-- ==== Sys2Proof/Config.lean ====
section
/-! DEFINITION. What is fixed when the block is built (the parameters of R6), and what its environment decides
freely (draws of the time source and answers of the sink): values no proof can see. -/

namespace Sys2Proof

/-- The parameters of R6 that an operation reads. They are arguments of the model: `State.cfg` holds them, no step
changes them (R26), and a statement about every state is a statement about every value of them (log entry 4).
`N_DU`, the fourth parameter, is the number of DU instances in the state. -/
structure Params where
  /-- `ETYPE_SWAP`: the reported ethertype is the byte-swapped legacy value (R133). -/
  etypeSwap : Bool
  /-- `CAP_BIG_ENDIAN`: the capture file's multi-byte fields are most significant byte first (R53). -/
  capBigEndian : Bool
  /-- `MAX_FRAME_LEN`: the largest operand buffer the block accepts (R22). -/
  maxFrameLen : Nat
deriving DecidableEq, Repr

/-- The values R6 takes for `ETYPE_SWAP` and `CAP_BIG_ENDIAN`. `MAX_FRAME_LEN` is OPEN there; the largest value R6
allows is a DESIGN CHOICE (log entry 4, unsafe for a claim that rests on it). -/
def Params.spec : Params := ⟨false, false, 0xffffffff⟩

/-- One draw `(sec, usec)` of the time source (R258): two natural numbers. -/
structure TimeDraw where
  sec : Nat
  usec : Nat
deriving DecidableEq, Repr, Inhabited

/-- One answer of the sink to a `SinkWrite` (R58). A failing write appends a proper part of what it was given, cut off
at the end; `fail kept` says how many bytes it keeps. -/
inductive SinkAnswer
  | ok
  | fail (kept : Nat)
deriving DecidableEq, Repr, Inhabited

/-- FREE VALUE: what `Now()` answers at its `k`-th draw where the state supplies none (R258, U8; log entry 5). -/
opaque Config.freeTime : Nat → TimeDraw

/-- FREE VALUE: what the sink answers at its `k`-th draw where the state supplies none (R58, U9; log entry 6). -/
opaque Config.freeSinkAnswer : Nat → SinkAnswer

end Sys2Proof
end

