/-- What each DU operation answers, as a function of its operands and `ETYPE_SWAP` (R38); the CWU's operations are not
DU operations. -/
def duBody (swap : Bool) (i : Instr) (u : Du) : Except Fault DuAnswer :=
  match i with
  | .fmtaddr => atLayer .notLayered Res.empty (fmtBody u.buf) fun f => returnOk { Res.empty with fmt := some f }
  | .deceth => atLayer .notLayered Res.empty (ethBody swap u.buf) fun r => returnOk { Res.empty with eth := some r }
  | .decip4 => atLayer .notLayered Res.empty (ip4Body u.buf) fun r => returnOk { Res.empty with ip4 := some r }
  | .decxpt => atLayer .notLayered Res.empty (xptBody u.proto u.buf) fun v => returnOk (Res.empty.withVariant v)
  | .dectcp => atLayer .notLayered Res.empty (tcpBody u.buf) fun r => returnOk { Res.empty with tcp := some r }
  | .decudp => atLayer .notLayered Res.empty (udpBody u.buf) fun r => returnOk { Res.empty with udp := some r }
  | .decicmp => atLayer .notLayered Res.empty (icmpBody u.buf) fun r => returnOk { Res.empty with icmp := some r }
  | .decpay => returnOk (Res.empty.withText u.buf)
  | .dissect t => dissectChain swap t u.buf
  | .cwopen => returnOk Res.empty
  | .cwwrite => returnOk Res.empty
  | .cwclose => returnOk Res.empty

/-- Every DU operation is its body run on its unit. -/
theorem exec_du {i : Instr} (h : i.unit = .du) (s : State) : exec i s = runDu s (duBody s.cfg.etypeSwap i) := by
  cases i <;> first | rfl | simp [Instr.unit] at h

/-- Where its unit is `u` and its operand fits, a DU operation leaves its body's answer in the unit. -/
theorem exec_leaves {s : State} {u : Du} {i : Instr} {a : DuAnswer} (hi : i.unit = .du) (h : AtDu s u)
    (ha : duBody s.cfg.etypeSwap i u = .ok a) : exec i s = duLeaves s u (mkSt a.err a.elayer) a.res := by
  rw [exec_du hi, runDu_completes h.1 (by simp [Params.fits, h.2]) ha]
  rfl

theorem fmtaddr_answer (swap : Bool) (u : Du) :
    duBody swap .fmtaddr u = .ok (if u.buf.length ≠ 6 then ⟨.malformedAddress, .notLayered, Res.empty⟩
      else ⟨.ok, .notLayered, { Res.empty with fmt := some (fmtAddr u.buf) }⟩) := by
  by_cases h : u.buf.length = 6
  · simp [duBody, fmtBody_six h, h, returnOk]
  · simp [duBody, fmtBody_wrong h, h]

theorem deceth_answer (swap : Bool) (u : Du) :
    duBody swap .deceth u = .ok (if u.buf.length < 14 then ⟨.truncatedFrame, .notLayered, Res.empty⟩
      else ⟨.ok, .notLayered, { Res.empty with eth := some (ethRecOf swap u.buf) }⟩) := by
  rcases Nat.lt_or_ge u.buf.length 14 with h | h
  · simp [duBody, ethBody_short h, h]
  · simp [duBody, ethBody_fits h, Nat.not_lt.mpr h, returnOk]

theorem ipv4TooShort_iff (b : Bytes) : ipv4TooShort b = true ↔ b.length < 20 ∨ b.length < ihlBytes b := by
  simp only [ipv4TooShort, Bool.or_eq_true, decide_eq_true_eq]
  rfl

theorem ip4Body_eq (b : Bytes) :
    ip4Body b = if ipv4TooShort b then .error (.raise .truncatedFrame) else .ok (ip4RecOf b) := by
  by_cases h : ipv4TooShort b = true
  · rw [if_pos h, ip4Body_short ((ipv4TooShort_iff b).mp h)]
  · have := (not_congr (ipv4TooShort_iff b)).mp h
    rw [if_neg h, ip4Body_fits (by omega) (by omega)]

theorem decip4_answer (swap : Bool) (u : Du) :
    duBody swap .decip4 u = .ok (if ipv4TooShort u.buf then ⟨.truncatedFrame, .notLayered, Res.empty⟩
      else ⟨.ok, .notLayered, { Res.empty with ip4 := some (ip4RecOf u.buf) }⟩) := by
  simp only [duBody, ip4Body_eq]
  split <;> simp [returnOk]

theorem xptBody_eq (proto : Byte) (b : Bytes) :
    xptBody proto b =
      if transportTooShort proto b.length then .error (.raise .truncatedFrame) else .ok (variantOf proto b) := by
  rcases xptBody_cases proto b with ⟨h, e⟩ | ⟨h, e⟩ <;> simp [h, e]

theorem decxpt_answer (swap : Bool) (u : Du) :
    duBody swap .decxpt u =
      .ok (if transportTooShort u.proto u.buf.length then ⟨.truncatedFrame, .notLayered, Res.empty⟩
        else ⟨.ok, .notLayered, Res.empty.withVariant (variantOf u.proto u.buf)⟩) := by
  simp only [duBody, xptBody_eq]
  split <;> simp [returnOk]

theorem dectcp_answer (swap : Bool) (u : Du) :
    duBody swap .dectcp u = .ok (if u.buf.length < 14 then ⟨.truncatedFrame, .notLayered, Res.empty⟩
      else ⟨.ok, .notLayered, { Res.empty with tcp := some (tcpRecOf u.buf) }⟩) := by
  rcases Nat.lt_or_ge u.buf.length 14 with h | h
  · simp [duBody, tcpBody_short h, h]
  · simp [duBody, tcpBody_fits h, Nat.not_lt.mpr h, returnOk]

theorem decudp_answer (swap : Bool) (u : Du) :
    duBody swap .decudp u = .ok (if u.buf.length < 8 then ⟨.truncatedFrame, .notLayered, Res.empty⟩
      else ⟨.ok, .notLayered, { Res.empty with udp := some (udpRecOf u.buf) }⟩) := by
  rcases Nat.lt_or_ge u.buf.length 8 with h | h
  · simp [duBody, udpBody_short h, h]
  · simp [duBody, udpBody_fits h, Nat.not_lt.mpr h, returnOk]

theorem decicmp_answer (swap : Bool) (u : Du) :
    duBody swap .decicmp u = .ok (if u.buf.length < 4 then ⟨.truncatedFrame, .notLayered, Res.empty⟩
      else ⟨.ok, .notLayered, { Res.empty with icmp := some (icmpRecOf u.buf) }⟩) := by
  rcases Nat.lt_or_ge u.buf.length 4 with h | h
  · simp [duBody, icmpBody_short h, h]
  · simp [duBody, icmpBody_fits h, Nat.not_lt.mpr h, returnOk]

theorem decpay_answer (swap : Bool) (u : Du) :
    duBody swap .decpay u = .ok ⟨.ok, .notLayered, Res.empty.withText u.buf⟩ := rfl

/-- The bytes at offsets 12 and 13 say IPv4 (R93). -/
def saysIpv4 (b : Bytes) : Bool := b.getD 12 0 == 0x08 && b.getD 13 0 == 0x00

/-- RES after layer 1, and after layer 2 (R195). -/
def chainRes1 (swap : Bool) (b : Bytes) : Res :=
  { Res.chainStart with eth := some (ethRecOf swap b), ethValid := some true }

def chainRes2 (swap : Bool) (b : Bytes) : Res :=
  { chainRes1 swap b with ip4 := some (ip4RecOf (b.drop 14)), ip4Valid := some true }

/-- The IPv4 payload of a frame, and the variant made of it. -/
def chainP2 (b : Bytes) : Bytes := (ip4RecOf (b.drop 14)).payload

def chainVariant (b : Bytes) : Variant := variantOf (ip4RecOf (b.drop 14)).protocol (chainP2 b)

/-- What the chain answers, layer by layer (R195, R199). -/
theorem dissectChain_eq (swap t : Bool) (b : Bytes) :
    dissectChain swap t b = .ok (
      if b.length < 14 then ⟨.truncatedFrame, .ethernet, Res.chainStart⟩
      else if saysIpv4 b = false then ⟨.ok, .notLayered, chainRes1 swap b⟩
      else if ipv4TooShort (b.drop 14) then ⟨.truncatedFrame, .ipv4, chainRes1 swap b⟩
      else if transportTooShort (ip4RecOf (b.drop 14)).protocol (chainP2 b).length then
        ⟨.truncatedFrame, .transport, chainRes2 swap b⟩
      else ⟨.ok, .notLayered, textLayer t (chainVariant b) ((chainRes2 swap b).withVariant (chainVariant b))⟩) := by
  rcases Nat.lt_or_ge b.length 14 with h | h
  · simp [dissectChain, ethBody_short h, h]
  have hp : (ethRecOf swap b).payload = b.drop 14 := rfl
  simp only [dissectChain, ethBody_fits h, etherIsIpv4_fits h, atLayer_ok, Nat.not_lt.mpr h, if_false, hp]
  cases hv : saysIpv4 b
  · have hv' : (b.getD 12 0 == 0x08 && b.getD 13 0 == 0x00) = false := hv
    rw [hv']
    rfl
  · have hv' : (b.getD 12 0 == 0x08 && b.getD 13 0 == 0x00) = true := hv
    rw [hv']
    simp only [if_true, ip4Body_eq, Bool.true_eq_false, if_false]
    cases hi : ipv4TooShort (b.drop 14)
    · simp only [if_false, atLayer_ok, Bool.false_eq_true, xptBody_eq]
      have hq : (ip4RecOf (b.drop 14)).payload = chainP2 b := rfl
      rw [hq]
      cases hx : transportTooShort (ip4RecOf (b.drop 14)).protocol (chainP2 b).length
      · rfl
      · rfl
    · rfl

※ ※ ※

**ASSIGNMENT**
Could you restate, word for word, the lines above from the one with "tcpBody_fits h, Nat.not_lt.mpr h, returnOk]" to the one with "udpBody_fits h, Nat.not_lt.mpr h, returnOk]", both included?

**TASK RESULT**
  · simp [duBody, tcpBody_fits h, Nat.not_lt.mpr h, returnOk]

theorem decudp_answer (swap : Bool) (u : Du) :
    duBody swap .decudp u = .ok (if u.buf.length < 8 then ⟨.truncatedFrame, .notLayered, Res.empty⟩
      else ⟨.ok, .notLayered, { Res.empty with udp := some (udpRecOf u.buf) }⟩) := by
  rcases Nat.lt_or_ge u.buf.length 8 with h | h
  · simp [duBody, udpBody_short h, h]
  · simp [duBody, udpBody_fits h, Nat.not_lt.mpr h, returnOk]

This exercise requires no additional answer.